___ The data ___

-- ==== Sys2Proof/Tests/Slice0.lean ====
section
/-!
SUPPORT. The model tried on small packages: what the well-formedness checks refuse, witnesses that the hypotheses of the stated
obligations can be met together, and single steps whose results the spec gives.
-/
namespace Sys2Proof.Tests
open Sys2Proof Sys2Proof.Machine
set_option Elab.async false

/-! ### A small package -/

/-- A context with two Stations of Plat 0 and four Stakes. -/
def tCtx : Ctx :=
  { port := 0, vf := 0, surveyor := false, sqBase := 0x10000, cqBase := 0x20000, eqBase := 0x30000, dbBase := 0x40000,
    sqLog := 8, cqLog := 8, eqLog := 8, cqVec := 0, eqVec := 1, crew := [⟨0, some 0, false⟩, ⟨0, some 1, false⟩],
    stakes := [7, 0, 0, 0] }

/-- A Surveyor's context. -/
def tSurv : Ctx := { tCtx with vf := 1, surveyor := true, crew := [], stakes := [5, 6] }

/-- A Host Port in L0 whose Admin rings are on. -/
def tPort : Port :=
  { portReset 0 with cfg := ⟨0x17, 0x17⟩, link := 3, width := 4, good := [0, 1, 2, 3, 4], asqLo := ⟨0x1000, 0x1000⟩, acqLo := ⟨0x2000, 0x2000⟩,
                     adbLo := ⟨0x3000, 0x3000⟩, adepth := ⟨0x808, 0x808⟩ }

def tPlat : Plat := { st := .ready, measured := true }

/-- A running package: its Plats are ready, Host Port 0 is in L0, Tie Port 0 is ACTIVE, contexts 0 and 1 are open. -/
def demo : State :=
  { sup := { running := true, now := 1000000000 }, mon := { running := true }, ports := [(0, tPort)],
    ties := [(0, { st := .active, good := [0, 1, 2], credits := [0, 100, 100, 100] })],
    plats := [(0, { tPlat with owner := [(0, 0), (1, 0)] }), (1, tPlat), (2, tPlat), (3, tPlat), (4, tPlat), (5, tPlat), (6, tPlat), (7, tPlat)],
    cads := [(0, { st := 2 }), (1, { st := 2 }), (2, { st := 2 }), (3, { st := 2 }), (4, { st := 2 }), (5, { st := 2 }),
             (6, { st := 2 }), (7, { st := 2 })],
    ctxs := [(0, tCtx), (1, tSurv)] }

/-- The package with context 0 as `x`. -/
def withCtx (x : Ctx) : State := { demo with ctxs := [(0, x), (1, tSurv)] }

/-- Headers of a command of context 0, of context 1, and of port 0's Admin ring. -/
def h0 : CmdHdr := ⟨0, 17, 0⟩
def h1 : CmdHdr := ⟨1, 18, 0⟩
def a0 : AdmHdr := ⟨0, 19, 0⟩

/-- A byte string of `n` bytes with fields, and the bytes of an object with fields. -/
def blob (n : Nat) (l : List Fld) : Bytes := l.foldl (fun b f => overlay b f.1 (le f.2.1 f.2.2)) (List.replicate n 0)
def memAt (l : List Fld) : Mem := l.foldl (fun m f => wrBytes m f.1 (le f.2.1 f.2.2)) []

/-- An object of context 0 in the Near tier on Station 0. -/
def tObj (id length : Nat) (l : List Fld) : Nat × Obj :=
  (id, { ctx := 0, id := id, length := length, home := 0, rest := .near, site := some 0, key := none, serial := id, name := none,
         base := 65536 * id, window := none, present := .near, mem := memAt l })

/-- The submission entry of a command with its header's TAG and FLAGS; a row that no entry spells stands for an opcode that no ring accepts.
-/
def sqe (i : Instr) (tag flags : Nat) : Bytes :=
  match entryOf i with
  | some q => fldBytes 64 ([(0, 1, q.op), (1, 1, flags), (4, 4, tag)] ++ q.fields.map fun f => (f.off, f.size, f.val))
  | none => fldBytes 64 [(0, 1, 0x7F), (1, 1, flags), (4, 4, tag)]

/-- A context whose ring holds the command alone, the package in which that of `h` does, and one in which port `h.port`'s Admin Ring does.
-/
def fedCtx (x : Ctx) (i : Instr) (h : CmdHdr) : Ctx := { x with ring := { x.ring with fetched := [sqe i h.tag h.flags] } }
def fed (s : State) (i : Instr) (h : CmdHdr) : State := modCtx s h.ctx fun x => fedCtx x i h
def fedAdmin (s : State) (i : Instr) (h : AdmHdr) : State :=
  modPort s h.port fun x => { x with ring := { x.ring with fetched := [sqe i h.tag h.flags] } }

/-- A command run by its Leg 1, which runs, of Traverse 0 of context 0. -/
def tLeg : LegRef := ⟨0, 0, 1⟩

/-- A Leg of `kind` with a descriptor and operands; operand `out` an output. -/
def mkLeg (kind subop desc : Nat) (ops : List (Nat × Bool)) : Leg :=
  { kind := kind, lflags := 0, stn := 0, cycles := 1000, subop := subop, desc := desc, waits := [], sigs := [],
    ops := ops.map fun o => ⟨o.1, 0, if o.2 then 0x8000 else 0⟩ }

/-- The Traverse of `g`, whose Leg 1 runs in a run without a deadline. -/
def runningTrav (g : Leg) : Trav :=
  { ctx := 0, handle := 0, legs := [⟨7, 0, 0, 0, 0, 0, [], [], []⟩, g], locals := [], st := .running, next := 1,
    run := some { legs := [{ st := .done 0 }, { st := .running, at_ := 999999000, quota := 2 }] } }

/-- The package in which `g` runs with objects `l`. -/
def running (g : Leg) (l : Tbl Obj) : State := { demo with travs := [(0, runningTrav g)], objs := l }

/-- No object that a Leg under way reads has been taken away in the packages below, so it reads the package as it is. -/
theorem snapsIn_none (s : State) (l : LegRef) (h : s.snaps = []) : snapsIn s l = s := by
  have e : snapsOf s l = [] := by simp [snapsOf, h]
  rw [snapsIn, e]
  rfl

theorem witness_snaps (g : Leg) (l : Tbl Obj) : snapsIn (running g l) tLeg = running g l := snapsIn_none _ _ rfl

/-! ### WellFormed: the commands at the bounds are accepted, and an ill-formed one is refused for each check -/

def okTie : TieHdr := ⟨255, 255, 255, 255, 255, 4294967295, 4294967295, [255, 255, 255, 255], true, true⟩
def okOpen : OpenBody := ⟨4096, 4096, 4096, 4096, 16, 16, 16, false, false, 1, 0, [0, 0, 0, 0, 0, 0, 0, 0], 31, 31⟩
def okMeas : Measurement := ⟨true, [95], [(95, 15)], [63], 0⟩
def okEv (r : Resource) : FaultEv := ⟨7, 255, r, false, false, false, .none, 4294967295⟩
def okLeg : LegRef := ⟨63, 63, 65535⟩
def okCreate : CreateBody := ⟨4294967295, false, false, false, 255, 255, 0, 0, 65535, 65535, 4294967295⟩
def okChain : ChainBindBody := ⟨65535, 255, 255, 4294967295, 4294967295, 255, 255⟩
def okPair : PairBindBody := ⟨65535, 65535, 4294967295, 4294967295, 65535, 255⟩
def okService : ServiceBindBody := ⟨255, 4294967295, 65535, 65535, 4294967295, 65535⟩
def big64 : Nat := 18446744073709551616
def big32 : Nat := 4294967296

___

Assignment: Please reproduce, exactly as they appear above, the lines from the line containing "def memAt (l" up to and including the line containing "0x7F), (1, 1, flags), (4, 4, tag)]".

Result of the exercise:
def memAt (l : List Fld) : Mem := l.foldl (fun m f => wrBytes m f.1 (le f.2.1 f.2.2)) []

/-- An object of context 0 in the Near tier on Station 0. -/
def tObj (id length : Nat) (l : List Fld) : Nat × Obj :=
  (id, { ctx := 0, id := id, length := length, home := 0, rest := .near, site := some 0, key := none, serial := id, name := none,
         base := 65536 * id, window := none, present := .near, mem := memAt l })

/-- The submission entry of a command with its header's TAG and FLAGS; a row that no entry spells stands for an opcode that no ring accepts.
-/
def sqe (i : Instr) (tag flags : Nat) : Bytes :=
  match entryOf i with
  | some q => fldBytes 64 ([(0, 1, q.op), (1, 1, flags), (4, 4, tag)] ++ q.fields.map fun f => (f.off, f.size, f.val))
  | none => fldBytes 64 [(0, 1, 0x7F), (1, 1, flags), (4, 4, tag)]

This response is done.